DATASET -
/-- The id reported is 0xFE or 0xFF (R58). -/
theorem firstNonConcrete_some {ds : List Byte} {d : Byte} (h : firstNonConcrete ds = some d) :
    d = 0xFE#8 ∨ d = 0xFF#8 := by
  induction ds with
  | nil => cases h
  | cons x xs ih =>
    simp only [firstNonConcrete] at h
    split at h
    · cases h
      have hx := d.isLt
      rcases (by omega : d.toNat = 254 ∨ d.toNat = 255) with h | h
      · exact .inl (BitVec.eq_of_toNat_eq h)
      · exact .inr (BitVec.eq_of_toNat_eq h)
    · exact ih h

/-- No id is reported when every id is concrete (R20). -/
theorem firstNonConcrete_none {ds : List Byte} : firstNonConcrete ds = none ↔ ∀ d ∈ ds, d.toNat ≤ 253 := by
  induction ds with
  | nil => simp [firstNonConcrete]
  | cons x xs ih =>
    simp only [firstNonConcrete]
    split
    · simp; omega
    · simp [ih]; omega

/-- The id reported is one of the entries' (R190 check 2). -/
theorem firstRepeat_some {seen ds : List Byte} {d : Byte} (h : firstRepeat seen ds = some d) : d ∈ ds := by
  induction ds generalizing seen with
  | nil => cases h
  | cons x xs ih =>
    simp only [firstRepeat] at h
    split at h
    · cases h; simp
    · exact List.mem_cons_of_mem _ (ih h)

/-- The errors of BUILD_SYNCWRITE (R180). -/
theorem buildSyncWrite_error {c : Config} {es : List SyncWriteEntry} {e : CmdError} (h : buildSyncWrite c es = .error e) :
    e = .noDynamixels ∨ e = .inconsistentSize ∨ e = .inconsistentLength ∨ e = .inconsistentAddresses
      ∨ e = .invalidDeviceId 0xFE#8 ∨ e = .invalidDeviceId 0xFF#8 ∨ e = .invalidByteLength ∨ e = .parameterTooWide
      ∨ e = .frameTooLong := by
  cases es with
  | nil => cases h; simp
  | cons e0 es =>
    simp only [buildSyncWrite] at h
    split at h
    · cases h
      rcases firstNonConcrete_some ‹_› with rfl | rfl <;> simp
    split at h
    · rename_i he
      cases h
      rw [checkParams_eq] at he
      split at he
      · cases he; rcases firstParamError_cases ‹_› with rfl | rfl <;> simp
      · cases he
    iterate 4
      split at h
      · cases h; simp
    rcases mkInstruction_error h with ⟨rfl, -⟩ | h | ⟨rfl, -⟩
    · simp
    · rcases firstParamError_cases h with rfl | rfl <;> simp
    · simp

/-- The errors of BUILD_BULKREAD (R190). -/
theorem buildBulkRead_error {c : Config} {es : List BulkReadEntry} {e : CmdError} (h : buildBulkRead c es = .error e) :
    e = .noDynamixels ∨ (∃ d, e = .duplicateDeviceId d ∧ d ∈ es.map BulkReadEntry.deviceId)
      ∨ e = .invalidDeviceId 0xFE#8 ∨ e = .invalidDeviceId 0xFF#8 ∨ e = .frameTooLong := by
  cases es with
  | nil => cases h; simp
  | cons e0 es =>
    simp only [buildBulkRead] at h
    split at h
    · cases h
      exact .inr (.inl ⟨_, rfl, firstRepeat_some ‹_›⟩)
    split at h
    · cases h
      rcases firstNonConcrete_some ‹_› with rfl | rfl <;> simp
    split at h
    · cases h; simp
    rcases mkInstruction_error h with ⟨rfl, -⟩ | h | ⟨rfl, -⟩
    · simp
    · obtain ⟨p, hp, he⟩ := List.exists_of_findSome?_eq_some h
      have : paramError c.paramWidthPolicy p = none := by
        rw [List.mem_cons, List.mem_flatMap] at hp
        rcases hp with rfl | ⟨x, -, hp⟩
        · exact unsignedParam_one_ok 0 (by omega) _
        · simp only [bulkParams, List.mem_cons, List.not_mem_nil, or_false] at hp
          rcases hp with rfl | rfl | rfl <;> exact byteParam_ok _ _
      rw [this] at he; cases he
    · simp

--

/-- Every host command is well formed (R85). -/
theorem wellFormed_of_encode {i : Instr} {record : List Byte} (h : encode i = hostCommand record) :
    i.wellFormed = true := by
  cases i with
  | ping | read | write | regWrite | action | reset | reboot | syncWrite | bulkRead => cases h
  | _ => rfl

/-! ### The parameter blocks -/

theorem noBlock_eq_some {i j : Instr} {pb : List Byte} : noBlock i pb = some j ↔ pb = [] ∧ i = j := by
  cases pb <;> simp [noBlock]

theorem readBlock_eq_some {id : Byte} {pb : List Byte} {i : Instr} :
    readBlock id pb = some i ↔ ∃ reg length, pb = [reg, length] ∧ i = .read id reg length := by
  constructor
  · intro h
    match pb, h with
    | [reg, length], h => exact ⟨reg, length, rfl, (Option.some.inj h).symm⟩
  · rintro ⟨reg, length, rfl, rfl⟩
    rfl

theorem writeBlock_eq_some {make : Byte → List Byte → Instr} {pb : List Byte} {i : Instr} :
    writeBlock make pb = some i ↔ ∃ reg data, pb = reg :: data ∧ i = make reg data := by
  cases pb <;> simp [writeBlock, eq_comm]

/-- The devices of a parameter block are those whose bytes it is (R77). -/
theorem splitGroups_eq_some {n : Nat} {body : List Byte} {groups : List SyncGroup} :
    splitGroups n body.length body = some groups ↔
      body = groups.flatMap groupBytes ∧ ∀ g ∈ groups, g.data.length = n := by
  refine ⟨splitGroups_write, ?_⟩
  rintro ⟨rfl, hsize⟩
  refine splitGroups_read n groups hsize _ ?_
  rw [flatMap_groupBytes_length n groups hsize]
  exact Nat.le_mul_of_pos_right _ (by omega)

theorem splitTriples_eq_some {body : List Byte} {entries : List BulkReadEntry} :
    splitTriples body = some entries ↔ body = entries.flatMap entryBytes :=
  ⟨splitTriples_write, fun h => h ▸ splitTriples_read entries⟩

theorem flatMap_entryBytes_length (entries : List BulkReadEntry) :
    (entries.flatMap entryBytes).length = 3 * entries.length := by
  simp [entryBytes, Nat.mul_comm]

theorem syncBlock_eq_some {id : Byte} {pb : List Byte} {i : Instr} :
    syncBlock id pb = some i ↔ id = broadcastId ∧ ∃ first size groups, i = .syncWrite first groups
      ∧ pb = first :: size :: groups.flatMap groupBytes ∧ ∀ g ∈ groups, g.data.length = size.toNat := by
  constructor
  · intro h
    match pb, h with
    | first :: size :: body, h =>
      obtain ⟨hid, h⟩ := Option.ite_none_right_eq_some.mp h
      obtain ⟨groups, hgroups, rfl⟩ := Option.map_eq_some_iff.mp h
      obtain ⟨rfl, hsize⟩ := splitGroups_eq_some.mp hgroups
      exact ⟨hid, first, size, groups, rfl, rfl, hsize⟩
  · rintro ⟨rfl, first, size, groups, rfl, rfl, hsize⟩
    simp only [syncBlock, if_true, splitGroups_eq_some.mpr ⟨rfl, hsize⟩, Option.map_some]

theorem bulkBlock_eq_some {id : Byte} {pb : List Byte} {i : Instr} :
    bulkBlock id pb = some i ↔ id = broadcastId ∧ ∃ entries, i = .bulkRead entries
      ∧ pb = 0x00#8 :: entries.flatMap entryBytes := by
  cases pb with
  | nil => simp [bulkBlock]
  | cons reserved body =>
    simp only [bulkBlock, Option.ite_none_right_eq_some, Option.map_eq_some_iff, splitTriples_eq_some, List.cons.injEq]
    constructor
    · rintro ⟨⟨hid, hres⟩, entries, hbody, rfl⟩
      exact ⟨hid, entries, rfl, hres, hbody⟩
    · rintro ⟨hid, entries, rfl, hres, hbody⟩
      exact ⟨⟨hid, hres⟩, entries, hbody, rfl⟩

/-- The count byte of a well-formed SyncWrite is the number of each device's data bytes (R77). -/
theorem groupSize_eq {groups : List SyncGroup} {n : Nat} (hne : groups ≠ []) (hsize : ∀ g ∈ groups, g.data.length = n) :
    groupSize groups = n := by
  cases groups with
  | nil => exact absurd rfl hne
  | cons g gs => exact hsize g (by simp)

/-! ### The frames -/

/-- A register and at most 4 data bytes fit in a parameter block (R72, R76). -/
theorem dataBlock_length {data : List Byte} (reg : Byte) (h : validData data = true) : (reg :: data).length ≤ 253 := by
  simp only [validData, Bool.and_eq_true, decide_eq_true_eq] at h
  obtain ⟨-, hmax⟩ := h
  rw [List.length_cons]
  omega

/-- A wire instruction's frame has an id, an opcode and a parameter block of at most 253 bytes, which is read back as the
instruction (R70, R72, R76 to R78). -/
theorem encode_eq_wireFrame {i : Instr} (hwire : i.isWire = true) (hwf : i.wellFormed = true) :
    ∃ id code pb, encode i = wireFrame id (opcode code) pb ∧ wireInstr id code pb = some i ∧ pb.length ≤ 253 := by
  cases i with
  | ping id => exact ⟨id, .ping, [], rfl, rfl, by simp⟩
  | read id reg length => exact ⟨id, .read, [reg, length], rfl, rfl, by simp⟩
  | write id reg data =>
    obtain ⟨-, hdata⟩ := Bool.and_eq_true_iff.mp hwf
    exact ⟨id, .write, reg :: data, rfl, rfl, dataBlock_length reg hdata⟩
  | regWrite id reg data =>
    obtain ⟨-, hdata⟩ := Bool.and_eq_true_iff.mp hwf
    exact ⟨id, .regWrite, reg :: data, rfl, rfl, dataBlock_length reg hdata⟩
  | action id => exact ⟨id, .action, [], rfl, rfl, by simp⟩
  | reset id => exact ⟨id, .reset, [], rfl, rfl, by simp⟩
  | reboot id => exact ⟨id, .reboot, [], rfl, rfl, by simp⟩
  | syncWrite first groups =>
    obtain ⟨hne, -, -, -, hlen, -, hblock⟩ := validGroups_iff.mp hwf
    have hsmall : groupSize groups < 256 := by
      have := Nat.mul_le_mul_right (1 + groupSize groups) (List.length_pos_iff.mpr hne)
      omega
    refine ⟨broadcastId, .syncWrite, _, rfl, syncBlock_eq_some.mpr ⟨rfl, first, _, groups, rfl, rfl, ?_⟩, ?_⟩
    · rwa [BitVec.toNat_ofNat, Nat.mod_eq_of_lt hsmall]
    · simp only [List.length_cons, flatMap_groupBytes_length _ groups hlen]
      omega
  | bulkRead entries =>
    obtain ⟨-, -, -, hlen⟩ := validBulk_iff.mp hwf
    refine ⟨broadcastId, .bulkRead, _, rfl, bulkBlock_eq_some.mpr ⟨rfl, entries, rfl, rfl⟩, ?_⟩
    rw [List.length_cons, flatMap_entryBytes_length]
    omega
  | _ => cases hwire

--

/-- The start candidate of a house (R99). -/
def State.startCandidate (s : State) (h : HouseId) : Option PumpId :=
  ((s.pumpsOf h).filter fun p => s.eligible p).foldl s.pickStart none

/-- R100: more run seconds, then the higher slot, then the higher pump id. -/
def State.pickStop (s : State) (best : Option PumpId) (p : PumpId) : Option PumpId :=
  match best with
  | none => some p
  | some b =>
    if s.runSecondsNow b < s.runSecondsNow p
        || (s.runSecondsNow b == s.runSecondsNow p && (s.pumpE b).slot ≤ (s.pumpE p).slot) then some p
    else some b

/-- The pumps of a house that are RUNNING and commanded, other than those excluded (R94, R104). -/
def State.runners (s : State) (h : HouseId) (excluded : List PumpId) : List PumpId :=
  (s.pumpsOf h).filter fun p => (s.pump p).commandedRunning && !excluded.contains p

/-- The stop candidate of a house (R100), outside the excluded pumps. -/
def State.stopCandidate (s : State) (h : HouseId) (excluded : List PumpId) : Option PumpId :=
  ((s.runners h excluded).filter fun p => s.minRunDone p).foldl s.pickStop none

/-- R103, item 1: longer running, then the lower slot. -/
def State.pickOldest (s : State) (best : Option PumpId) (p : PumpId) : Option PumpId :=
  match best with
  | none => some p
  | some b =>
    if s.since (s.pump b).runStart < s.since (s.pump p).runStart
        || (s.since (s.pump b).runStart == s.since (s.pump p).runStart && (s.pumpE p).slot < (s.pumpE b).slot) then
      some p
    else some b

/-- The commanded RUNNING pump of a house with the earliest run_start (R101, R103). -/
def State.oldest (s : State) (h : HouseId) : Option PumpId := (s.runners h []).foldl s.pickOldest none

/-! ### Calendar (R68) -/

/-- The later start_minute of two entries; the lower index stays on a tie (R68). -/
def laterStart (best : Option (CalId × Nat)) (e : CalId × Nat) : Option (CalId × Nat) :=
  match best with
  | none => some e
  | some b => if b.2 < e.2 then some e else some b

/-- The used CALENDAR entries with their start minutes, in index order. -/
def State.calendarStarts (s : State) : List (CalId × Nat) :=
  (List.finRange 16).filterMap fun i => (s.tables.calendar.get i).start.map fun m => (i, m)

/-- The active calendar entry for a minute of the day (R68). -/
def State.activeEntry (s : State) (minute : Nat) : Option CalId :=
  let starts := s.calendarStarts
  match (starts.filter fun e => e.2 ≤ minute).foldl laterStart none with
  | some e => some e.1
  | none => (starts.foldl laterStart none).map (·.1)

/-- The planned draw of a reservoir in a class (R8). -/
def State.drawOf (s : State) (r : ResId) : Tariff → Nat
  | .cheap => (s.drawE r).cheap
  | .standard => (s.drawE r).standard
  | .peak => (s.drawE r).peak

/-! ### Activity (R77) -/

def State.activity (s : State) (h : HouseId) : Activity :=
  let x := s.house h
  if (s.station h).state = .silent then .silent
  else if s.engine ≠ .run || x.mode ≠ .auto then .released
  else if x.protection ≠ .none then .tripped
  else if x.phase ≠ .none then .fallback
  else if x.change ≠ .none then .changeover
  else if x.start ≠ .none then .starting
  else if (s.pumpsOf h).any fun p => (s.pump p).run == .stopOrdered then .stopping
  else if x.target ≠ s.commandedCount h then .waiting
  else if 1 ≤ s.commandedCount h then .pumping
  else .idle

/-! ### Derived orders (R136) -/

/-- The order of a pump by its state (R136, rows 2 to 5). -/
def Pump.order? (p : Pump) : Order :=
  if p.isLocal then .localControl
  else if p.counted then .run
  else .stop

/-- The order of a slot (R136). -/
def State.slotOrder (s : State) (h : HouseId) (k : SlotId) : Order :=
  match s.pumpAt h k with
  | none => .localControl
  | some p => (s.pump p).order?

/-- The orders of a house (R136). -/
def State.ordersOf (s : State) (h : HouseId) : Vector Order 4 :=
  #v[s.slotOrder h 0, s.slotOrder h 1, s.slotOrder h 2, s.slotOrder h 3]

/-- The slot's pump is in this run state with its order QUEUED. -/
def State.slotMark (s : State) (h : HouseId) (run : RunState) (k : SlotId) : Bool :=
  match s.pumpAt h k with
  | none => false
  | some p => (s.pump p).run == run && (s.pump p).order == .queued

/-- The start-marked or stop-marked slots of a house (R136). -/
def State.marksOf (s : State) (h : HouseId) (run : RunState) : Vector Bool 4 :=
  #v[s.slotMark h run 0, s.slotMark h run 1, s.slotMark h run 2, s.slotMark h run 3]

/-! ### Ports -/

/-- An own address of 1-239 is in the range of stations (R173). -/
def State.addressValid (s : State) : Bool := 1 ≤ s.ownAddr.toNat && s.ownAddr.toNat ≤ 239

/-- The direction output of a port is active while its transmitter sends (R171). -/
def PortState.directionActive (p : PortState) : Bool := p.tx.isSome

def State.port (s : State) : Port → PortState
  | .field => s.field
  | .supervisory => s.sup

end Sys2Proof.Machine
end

WORK TO BE COMPLETED -
Your answer should consist of all lines in the listing above that contain "only".

EXPECTED ANSWER -
    simp only [firstNonConcrete] at h
    simp only [firstNonConcrete]
    simp only [firstRepeat] at h
    simp only [buildSyncWrite] at h
    simp only [buildBulkRead] at h
        · simp only [bulkParams, List.mem_cons, List.not_mem_nil, or_false] at hp
    simp only [syncBlock, if_true, splitGroups_eq_some.mpr ⟨rfl, hsize⟩, Option.map_some]
    simp only [bulkBlock, Option.ite_none_right_eq_some, Option.map_eq_some_iff, splitTriples_eq_some, List.cons.injEq]
  simp only [validData, Bool.and_eq_true, decide_eq_true_eq] at h
    · simp only [List.length_cons, flatMap_groupBytes_length _ groups hlen]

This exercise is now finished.